Try it >>
Within the entries below, find the portion that opens with the line containing "def Builder.identity (bl" and closes with the line containing "def Builder.rotate (bl". Retype that portion exactly and only.

Data to examine >>
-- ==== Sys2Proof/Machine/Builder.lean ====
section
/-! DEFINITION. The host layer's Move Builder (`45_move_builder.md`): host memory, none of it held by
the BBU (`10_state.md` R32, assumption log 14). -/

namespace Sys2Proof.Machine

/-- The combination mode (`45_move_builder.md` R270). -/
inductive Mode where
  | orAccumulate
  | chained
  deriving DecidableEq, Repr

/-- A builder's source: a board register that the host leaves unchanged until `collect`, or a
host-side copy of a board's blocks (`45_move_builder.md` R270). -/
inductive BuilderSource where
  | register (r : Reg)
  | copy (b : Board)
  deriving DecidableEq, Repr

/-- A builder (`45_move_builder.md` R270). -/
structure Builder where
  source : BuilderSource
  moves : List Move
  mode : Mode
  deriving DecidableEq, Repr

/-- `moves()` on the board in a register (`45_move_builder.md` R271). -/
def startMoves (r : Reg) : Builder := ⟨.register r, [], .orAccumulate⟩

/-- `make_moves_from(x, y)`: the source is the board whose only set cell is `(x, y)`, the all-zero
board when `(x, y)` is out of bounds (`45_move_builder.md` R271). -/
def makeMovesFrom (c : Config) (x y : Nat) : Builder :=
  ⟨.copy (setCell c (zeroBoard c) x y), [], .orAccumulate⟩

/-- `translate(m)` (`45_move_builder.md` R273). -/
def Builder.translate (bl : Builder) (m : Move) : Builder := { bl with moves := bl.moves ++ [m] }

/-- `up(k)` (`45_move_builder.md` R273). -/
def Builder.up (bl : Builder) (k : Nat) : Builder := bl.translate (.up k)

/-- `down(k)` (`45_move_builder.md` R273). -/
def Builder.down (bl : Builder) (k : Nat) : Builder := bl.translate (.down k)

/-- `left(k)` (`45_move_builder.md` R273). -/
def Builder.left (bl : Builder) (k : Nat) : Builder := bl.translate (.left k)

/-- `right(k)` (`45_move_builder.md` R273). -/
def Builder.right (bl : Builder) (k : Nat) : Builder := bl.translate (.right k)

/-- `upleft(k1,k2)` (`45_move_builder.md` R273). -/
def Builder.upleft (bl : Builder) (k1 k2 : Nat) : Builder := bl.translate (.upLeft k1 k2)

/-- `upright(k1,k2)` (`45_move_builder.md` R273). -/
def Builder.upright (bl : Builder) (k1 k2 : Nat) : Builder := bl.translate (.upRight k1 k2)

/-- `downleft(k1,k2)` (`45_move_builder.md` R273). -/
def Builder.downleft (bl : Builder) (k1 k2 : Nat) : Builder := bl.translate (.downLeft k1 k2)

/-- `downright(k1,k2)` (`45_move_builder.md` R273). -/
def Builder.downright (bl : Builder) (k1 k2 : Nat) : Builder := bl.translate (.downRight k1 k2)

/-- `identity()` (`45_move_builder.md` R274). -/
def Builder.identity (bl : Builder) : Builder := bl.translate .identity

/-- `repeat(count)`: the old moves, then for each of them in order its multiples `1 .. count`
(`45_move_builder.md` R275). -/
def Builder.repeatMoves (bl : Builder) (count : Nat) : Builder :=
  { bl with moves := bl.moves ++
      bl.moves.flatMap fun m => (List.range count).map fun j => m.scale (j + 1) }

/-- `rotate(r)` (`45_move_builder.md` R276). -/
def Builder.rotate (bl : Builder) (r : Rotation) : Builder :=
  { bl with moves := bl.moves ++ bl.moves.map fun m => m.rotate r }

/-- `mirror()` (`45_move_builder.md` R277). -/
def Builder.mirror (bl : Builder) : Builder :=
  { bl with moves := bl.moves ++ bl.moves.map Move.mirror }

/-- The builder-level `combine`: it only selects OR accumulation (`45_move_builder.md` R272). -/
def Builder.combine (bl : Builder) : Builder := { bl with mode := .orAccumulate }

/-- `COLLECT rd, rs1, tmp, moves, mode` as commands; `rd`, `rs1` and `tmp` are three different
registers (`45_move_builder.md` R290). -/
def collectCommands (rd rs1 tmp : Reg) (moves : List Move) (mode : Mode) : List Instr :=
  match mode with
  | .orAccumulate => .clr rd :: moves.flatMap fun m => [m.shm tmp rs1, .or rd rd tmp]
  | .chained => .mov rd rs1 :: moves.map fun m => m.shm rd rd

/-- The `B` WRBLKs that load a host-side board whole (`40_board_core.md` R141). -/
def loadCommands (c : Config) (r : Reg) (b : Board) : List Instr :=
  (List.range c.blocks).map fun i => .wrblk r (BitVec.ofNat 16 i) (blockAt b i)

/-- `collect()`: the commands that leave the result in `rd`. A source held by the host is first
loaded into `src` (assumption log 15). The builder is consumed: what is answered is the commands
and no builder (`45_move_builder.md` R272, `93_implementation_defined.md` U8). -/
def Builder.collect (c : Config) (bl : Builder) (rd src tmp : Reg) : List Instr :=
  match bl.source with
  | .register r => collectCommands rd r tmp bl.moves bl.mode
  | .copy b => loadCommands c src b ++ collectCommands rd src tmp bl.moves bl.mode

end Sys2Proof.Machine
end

Your response >>
def Builder.identity (bl : Builder) : Builder := bl.translate .identity

/-- `repeat(count)`: the old moves, then for each of them in order its multiples `1 .. count`
(`45_move_builder.md` R275). -/
def Builder.repeatMoves (bl : Builder) (count : Nat) : Builder :=
  { bl with moves := bl.moves ++
      bl.moves.flatMap fun m => (List.range count).map fun j => m.scale (j + 1) }

/-- `rotate(r)` (`45_move_builder.md` R276). -/
def Builder.rotate (bl : Builder) (r : Rotation) : Builder :=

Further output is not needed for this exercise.